Each of the moving objects in the frame has lots of brightly-colored “feature-tracks” trailing them. Note that only moving objects will be tracked with features. If an object stops, its feature-tracks will disappear — if the object starts moving again, its feature-tracks will reappear.

Step 4: Rinse and repeat.

If the feature-tracking result doesn’t look something like the example shown above, the user will likely need to continue tweaking the parameters. Just as with the mapping, they can revisit this step at any time.

Once the user is done, they can click on the “Continue” button to proceed to the next step -- using these features to track road users.

Tracking Road Users

The next step in processing the video is object-tracking. In this step, the program will take the features the user tracked in the previous step and “group” them into objects representing road users. Again, they will have to enter parameters to help the feature tracking program group features into objects.

The screenshot below shows the road-user tracking stage of our application:

Step 1: Set object tracking test length.

Just as in the “feature-tracking” stage, the user can choose the number of frames to process. If the input here is blank, the entire video will be processed which can take a long time depending on the length of the video. The user can change the amount of video to process with the parameters found in the object frames to process table.

Step 2: Set grouping parameters.

Now the user has to help the program figure out how best to group features together into objects. These parameters govern how the program determines what objects are. Provided are sample values to the program for each of these parameters. The user needs to make sure to provide values for each parameter!

The parameters for object-tracking can be found in the object-tracking parameters table.

The screenshot below shows these parameter values entered for our example:

After the user has entered all the parameter values, they can click the “Set Config” button to save these values.

Step 3: Test the parameters.

The user can use the “Test on Sample” button to process the particular section of the video with the given parameter values. This allows them to view a short preview of the video to make sure that the parameters are working well. If they are, they can proceed to the next step.
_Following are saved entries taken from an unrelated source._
/-- The run of pages that a page belongs to; none where the page is not populated. -/
def pageRow (page : Nat) : Option PageRow :=
  pageRows.find? (fun p => decide (p.first ≤ page) && decide (page < p.first + p.n))

/-- The block code of a populated page (R63). -/
def blockOfPage (page : Nat) : Option Nat := (pageRow page).map (·.code)

/-- The register at a word offset of a page, with its index within its array. -/
def findRow (pg off : Nat) : List RegRow → Option (RegDef × Nat)
  | [] => none
  | r :: rs =>
    let o := off - r.off
    let k := o / r.s
    let j := o % r.s / r.s2
    let i := ((pg - r.firstPg) * r.n + k) * r.n2 + j
    if r.off ≤ off ∧ r.firstPg ≤ pg ∧ pg < r.firstPg + r.pgs ∧ k < r.n ∧ j < r.n2 ∧ o % r.s % r.s2 = 0 ∧ i < r.max then
      some (r.rd, i)
    else findRow pg off rs

/-- The bits of a page's INT_STATUS, which INT_ENABLE and INT_FORCE share (R61, R68). -/
def causesOf (p : PageRow) (pg : Nat) : Word :=
  match findRow pg 4 p.rows with
  | some (d, _) => d.rc
  | none => 0

/-- The registers of the common page header (R61 to R65, R69, R578). -/
def headerDef (p : PageRow) (pg off : Nat) : Option (RegDef × Nat) :=
  match off with
  | 0 => some ({ reset := fun i => BitVec.ofNat 32 (p.code + 256 * (p.first + i - p.blockFirst)) }, pg)
  | 1 => some ({ reset := fun _ => 1 }, pg)
  | 2 => some ({ rw := 0x80000000#32, reset := fun _ => 0x80000000#32 }, pg)
  | 3 => some ({ rc := 3 }, pg)
  | 4 => some ({ }, pg)
  | 5 => some ({ rw := causesOf p pg }, pg)
  | 6 => some ({ w1p := causesOf p pg, act := .intForce }, pg)
  | 7 => some ({ wo := 1, norm := .lockBit }, pg)
  | _ => none

/-- The register at a word address of direct page space, with its index; none where the address is reserved or its
page is not populated (R57). -/
def regDef? (a : Nat) : Option (RegDef × Nat) :=
  match pageRow (a / 1024) with
  | none => none
  | some p =>
    match findRow (a / 1024 - p.first) (a % 1024) p.rows with
    | some r => some r
    | none => headerDef p (a / 1024 - p.first) (a % 1024)

/-- What a register reads as until something changes it: its reset value (R11). -/
def regReset (a : Nat) : Word :=
  match regDef? a with
  | some (d, i) => d.reset i
  | none => 0

/-- The range of the index of an event (R464), and of an occupancy (R467). -/
def evtIndexOk (e i : Nat) : Bool :=
  if e = 1 ∨ e = 2 ∨ e = 3 ∨ e = 4 then decide (i < 6144)
  else if e = 5 ∨ e = 6 then decide (i < 416)
  else if e = 7 then decide (i < 24)
  else if e = 8 then decide (i < 4096)
  else true
def thrIndexOk (c i : Nat) : Bool :=
  if c = 1 then decide (i < 6144) else if c = 2 then decide (i < 4) else if c = 4 ∨ c = 5 then decide (i < 3072) else true

/-- A pattern register with generator codes up to `g` and checker codes up to `c`; other codes become 0 (R145). -/
def prbsCodes (g c : Nat) (v : Word) : Word :=
  let v1 := if g < v.toNat % 16 then v &&& ~~~0xF else v
  if c < v.toNat / 256 % 16 then v1 &&& ~~~0xF00 else v1

/-- The value that a write of `v` to a register that held `old` stores, under the register's own rule. -/
def normWord (n : Norm) (old v : Word) : Word :=
  match n with
  | .none => v
  -- R69: a write of 0 to LOCKED is ignored
  | .lockBit => if v.toNat % 2 = 0 then old else v
  -- R160: a write of 0 or 3 to FORMAT never counts as a write
  | .format => if v.toNat % 4 = 1 ∨ v.toNat % 4 = 2 then v else (old &&& 3) ||| (v &&& ~~~3)
  -- R30: the warning level is held within 5,000 mV and 59,000 mV
  | .warnLevel =>
    let x := v.toNat % 65536
    BitVec.ofNat 32 (if x < 5000 then 5000 else if 59000 < x then 59000 else x)
  -- R85: a STRIDE of 3 is stored as 0
  | .indCtrl => if v.toNat % 4 = 3 then v &&& ~~~3 else v
  -- R145: pattern codes that a lane kind does not have are stored as 0; so is a generator-only code of a checker
  | .prbsDln => prbsCodes 7 7 v
  | .prbsAln => prbsCodes 6 4 v
  -- R156: MODE 3 is stored as 2
  | .alnCtrl => if v.toNat / 16 % 4 = 3 then v &&& ~~~0x10 else v
  -- R215: COUNT 0 is stored as 1, 9 to 15 as 8
  | .xchkCtrl =>
    let c := v.toNat / 65536 % 16
    (v &&& ~~~0xF0000) ||| BitVec.ofNat 32 ((if c = 0 then 1 else if 8 < c then 8 else c) * 65536)
  -- R236: SPAN 0 is stored as 0x08_0000, above 0x10_0000 as 0x10_0000
  | .cdSpan =>
    let x := v.toNat % 2 ^ 21
    BitVec.ofNat 32 (if x = 0 then 0x80000 else if 0x100000 < x then 0x100000 else x)
  -- R239: TYPE 5 to 7 is stored as 0; a LANE out of range as 0 with TYPE 0
  | .srcCfg =>
    let t := v.toNat % 8
    let l := v.toNat / 65536 % 1024
    if (t = 3 ∨ t = 4) ∧ 31 < l then 0
    else if 767 < l then 0
    else if 4 < t then v &&& ~~~7
    else v
  -- R483: RATE_LOG2 above 24 is stored as 24; a PORT_SEL that names no source port as 511
  | .tagCtrl =>
    let r := v.toNat / 2 % 32
    let p := v.toNat / 65536 % 512
    (v &&& ~~~0x1FF003E) ||| BitVec.ofNat 32 ((if 24 < r then 24 else r) * 2 + (if 415 < p then 511 else p) * 65536)
  -- R464: an event or an index out of range is stored as 0, both
  | .evtCfg =>
    let e := v.toNat % 32
    let i := v.toNat / 65536 % 8192
    if 10 < e then v &&& ~~~0x1F
    else if evtIndexOk e i then v else v &&& ~~~0x1FFF001F
  -- R467: a source or an index out of range is stored as 0, both
  | .thrCfg =>
    let c := v.toNat % 8
    let i := v.toNat / 65536 % 8192
    if 5 < c then v &&& ~~~7
    else if thrIndexOk c i then v else v &&& ~~~0x1FFF0007
  -- fields that hold a range of values, by the field tables
  | .fit rs => rs.foldl (fun v r =>
      let x := v.toNat / 2 ^ r.lo % 2 ^ r.w
      let y := if x < r.min then r.below else if r.max < x then r.above else x
      (v &&& ~~~(BitVec.ofNat 32 ((2 ^ r.w - 1) * 2 ^ r.lo))) ||| BitVec.ofNat 32 (y * 2 ^ r.lo)) v

end Sys2Proof.Machine
end

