/-! ### Records -/

def slotReset (_ : Nat) : MetSlot := {}
def cellReset (_ : Nat) : MetCell := {}
def State.updMet (s : State) (f : MetSt → MetSt) : State := { s with met := f s.met }
def State.slot (s : State) (i : Nat) : MetSlot := smapGet slotReset s.met.slots i
def State.cell (s : State) (c : Nat) : MetCell := smapGet cellReset s.met.cells c
def State.updSlot (s : State) (i : Nat) (f : MetSlot → MetSlot) : State :=
  s.updMet fun m => { m with slots := smapSet slotReset m.slots i (f (s.slot i)) }
def State.updCell (s : State) (c : Nat) (f : MetCell → MetCell) : State :=
  s.updMet fun m => { m with cells := smapSet cellReset m.cells c (f (s.cell c)) }

/-- Bit `c` of a cell mask register. -/
def cellOut (s : State) (c : Nat) : Bool := s.rbit Reg.MET_CELL_OUT c
def cdBusy (s : State) (c : Nat) : Bool := s.rbit Reg.MET_CD_BUSY c

/-- MET_CELL_STATUS.STATE: 0 in service, 1 out, 2 held for proofing, 3 external channel. -/
def cellState (s : State) (c : Nat) : Nat := s.fld (F.MET_CELL_STATUS_STATE c)

/-! ### Tables (R201, R221, R222) -/

/-- The word of a cell's table: the active bank, the staged bank, the histogram. A bank holds 21 bits of a position, since the build of R224
reaches 2^20; the windows show the low 20 (DESIGN CHOICE, log 11). -/
def bankAddr (c bank k : Nat) : Nat := c * 0x4000 + bank * 0x1000 + k
def activeBank (s : State) (c : Nat) : Nat := if (s.cell c).swapped then 1 else 0
def stagedBank (s : State) (c : Nat) : Nat := if (s.cell c).swapped then 0 else 1
def binAt (s : State) (c k : Nat) : Nat :=
  if k = 4096 then 2 ^ 20 else (s.indw 4 (bankAddr c (activeBank s c) k)).toNat % 2 ^ 21
def stagedAt (s : State) (c k : Nat) : Nat := (s.indw 4 (bankAddr c (stagedBank s c) k)).toNat % 2 ^ 21
def histAt (s : State) (c k : Nat) : Nat := (s.indw 4 (bankAddr c 2 k)).toNat

/-- Where a word address of domain 0x04 is stored: regions 0 and 1 show the active and the staged bank. -/
def metPhys (s : State) (waddr : Nat) : Nat :=
  let c := waddr / 0x4000
  let k := waddr % 0x1000
  match waddr / 0x1000 % 4 with
  | 0 => bankAddr c (activeBank s c) k
  | 1 => bankAddr c (stagedBank s c) k
  | 2 => bankAddr c 2 k
  | _ => bankAddr c 3 k

/-- A write of a bin-table word: the staged region, while no run is busy on the cell (R222). -/
def metWordWrite (waddr : Nat) (d : Word) (s : State) : State :=
  if waddr / 0x1000 % 4 = 1 then
    if cdBusy s (waddr / 0x4000) then s.raise F.MET_INT_STATUS_TABLE_BUSY
    else s.setIndw 4 (metPhys s waddr) (d &&& 0xFFFFF#32)
  else s

/-- Whether the active table is the nominal table. -/
def isNominal (s : State) (c : Nat) : Bool := (upto 4096).all fun k => decide (binAt s c k = 256 * k)

/-- The tables exchange places (R222, R225). -/
def tableExchange (c : Nat) (s : State) : State :=
  let s1 := s.updCell c fun x => { x with swapped := !x.swapped, exch := false }
  s1.setFlag (F.MET_CELL_STATUS_NOMINAL c) (isNominal s1 c)

/-- R222: B non-decreasing and below 2^20. -/
def tableOk (s : State) (c : Nat) : Bool :=
  (upto 4096).all fun k => decide (stagedAt s c k < 2 ^ 20 ∧ (k = 4095 ∨ stagedAt s c k ≤ stagedAt s c (k + 1)))

/-- What a write of `MET_TABLE_LOAD` sets off. -/
def actTableLoad (_old raw : Word) (s : State) : State :=
  forUpto 32 (fun c s =>
    if bit raw c then
      if tableOk s c then s.updCell c fun x => { x with exch := true } else s.raise F.MET_INT_STATUS_TABLE_REJECT
    else s) s

/-! ### Conversion (R198 to R201) -/

/-- The fine word of a code, and from it P and the carry into COARSE. -/
def fineWord (s : State) (c k : Nat) : Nat := binAt s c k + (binAt s c (k + 1) - binAt s c k) / 2
def phaseOf (s : State) (c k : Nat) : Nat × Nat :=
  let p := 2 ^ 20 - fineWord s c k
  if 2 ^ 19 ≤ p then (p - 2 ^ 19, 1) else (p, 0)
If not, the user can reset the parameter values. Zooming in, a good object-tracking result looks something like this:

Each of the objects now has a brightly-colored track behind it. Just as with the feature-tracking, note that only moving objects will be tracked. If an object stops, its object track will disappear -- if the object starts moving again, its object track will reappear.

Sometimes, multiple road users will be grouped together as a single user. An example of this is in the image above -- three pedestrians crossing the street together are grouped together as a single object. The user can try to mitigate this issue using the parameters, but they may not be able to completely eliminate this.

Again, this step can be revisited at any time.

Step 4: Track the objects throughout the whole video.

If the user is confident that objects are being tracked properly, they can press the “Run” button to process the whole video with the given mapping and parameters. This will likely take some time, so a user must try to tune the parameters well in the previous steps.

After the video has finished running, the results can be viewed after the user presses the “Continue” button.

Viewing Results

So the user has processed the video -- this process probably took a long time. Now what?

The software will generate a safety report for the intersection. This safety report will demonstrate key safety metrics and show visualizations to communicate the safety analysis to the traffic engineer.

Further discussion of safety metrics and visualizations takes place in the Safety Metrics portion of this paper. This section will discuss the data and raw statistics generated by our software, as well as the visualizations that our software will create.